Metrics for computer vision models

IOU

IOU for a predicted bounding box and ground truth box is the area of intersection divided by area of union between the boxes.

Average precision(AP)@IOU_threshold for a label in an eval dataset

Lets say the eval dataset has 10 images. Each image has an apple and we are trying to detect apples in images. Our model takes in an image and ouputs a bounding box for the apple with a confidence score.

For every confidence threshold, we can filter out these predictions and get a filtered list of predictions.

For this filtered list, we can calculate the precision and recall. If IOU for the sample>IOU_threshold, the sample is a true postive, and is a false positive otherwise.
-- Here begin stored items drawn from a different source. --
/-! ### Completion (R74, R79, R86) -/

/-- Both sources are read from the old state, so `rd` may be either of them. -/
theorem execAlu_completes (op : Byte → Byte → Byte) (rd rs1 rs2 : RegIdx) (s : State) :
    ∃ t, execAlu op rd rs1 rs2 s = .next t ∧ t.readReg rd = op (s.readReg rs1) (s.readReg rs2) ∧
      RegsSameBut rd s t ∧ QuietFrame s t ∧ RetiresAt s t (s.pc + 2) := by
  refine ⟨(s.writeReg rd (op (s.readReg rs1) (s.readReg rs2))).retire s.seqPc, rfl, ?_, ?_, ?_, ?_⟩
  · rw [State.retire_readReg, State.readReg_writeReg_same]
  · exact regsSameBut_writeReg_retire s rd _ s.seqPc
  · exact quietFrame_writeReg_retire s rd _ s.seqPc
  · exact retire_retiresAt s _ s.seqPc rfl

/-! ### The obligations -/

/-- Settles O16: `aluAdd` is the sum modulo 256 as a number. -/
theorem addWritesSumModulo256 : Obligations.AddWritesSumModulo256 := by
  intro rd rs1 rs2 s
  obtain ⟨t, hx, hrd, hrest⟩ := execAlu_completes aluAdd rd rs1 rs2 s
  refine ⟨fun b hb => decode_formatR_words (op := 1) (by decide) rfl hb, t, hx, ?_, hrest⟩
  rw [hrd, aluAdd_toNat]

/-- Settles O17: bit `k` of `aluAnd` is the conjunction of the bits `k`. -/
theorem andCombinesBitByBit : Obligations.AndCombinesBitByBit := by
  intro rd rs1 rs2 s
  obtain ⟨t, hx, hrd, hrest⟩ := execAlu_completes aluAnd rd rs1 rs2 s
  refine ⟨fun b hb => decode_formatR_words (op := 2) (by decide) rfl hb, t, hx, fun k _ => ?_, hrest⟩
  rw [hrd, aluAnd_getLsbD_iff]

/-- Settles O18: bit `k` of `aluOr` is the disjunction of the bits `k`. -/
theorem orCombinesBitByBit : Obligations.OrCombinesBitByBit := by
  intro rd rs1 rs2 s
  obtain ⟨t, hx, hrd, hrest⟩ := execAlu_completes aluOr rd rs1 rs2 s
  refine ⟨fun b hb => decode_formatR_words (op := 3) (by decide) rfl hb, t, hx, fun k _ => ?_, hrest⟩
  rw [hrd, aluOr_getLsbD_iff]

/-- Settles O19: bit `k` of `aluXor` is set exactly where the bits `k` differ. -/
theorem xorCombinesBitByBit : Obligations.XorCombinesBitByBit := by
  intro rd rs1 rs2 s
  obtain ⟨t, hx, hrd, hrest⟩ := execAlu_completes aluXor rd rs1 rs2 s
  refine ⟨fun b hb => decode_formatR_words (op := 4) (by decide) rfl hb, t, hx, fun k _ => ?_, hrest⟩
  rw [hrd, aluXor_getLsbD_iff]

end Sys2Proof.Machine
end

section
/-! SUPPORT. PRINT and READ: the words of PRINT, what the input source answers, each way a READ ends, and what lifts its wait. -/

namespace Sys2Proof

/-- The 512 words of PRINT: the register, and any nine ignored bits (R53, R58). -/
theorem decode_print_words (r : RegIdx) {b : Nat} (hb : b < 512) :
    decode (BitVec.ofNat 16 (0xA000 + r.val * 512 + b)) = .ok (.print r) := by
  have hword : (BitVec.ofNat 16 (0xA000 + r.val * 512 + b)).toNat = 0xA000 + r.val * 512 + b := by
    rw [BitVec.toNat_ofNat]
    omega
  have hfield : regFieldA (BitVec.ofNat 16 (0xA000 + r.val * 512 + b)) = r := by
    rw [Fin.ext_iff, regFieldA_val, hword]
    omega
  rw [decode_print (by omega), hfield]

end Sys2Proof

namespace Sys2Proof.Machine

/-! ### The input source (R24, R93, R95) -/

section
variable {s : State}

theorem askInput_of_value {n : Int} (h : s.input[s.incur]? = some (.value n)) : s.askInput = .value n := by
  simp only [State.askInput, h]

theorem askInput_of_exhausted
    (h : s.input[s.incur]? = some .malformed ∨ (s.input[s.incur]? = none ∧ s.inputEnd = .exhausted)) :
    s.askInput = .exhausted := by
  rcases h with h | ⟨h, he⟩
  · simp only [State.askInput, h]
  · simp only [State.askInput, h, he]

theorem askInput_of_unanswered (h : s.input[s.incur]? = none) (he : s.inputEnd = .unanswered) :
    s.askInput = .unanswered := by
  simp only [State.askInput, h, he]

theorem deliver_of_unanswered (item : InputItem) (he : s.inputEnd = .unanswered) :
    s.deliver item = { s with input := s.input ++ [item] } := by
  simp only [State.deliver, he]

end

/-- The low 8 bits of an integer of any size and sign are its remainder in 0 to 255 (D7). -/
theorem truncateToByte_toNat (n : Int) : ((truncateToByte n).toNat : Int) = n % 256 := by
  rw [truncateToByte, BitVec.toNat_ofInt]
  exact Int.toNat_of_nonneg (Int.emod_nonneg n (by decide))

/-! ### The ways a READ ends (R93 to R95) -/

theorem standsStill_raiseFault (s : State) (k : FaultKind) : StandsStill s (s.raiseFault k) :=
  ⟨⟨rfl, fun _ => rfl, rfl, rfl, rfl⟩, fun _ => rfl, rfl, rfl, rfl⟩

theorem standsStill_waitForInput (s : State) : StandsStill s s.waitForInput :=
  ⟨⟨rfl, fun _ => rfl, rfl, rfl, rfl⟩, fun _ => rfl, rfl, rfl, rfl⟩

/-- The wait changes nothing in a state that waits already (log 5). -/
theorem waitForInput_of_executing {s : State} (hs : s.status = .executing) : s.waitForInput = s := by
  rw [State.waitForInput, ← hs]

theorem execRead_completes (r : RegIdx) {s : State} {n : Int} (h : s.input[s.incur]? = some (.value n)) :
    ∃ t, exec (.read r) s = .next t ∧ ((t.readReg r).toNat : Int) = n % 256 ∧ RegsSameBut r s t ∧ CommonFrame s t ∧
      t.fkind = s.fkind ∧ t.out = s.out ∧ t.incur = s.incur + 1 ∧ RetiresAt s t (s.pc + 2) := by
  have hx : exec (.read r) s = .next ((s.consumeInput.writeReg r (truncateToByte n)).retire s.seqPc) :=
    execRead_of_value r (askInput_of_value h)
  refine ⟨_, hx, ?_, exec_regsSameBut hx rfl, exec_commonFrame hx, rfl, rfl, rfl, retire_retiresAt s _ s.seqPc rfl⟩
  rw [State.retire_readReg, State.readReg_writeReg_same, truncateToByte_toNat]

/-! ### The obligations -/

/-- Settles O20: PRINT's word leaves nine bits ignored, and its execute phase is one emission, then the default `pc`. -/
theorem printAppendsRegister : Obligations.PrintAppendsRegister := by
  intro r s
  have hx : exec (.print r) s = .next ((s.emit (s.readReg r)).retire s.seqPc) := rfl
  exact ⟨fun _ hb => decode_print_words r hb, _, hx, rfl, exec_regsSame hx rfl, exec_commonFrame hx, rfl, rfl,
    retire_retiresAt s _ s.seqPc rfl⟩

/-- Settles O22: in both cases the source answers `Exhausted`, and the fault writes `status` and `fkind` only. -/
theorem readFaultsWhenInputExhausted : Obligations.ReadFaultsWhenInputExhausted := fun r s h =>
  ⟨s.raiseFault .inputExhausted, execRead_of_exhausted r (askInput_of_exhausted h), rfl, rfl, standsStill_raiseFault s _⟩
Every ground truth bounding boxes not in the true positives is considered a false negative.

By varying the confidence threshold, we obtain a PR curve and the area under this PR curve is our average precision (AP).

Mean Average Precision(MaP)@IOU_threshold for an eval dataset

Taking the mean for all the labels gives up MAP, which is the mean average precision at some IOU threshold.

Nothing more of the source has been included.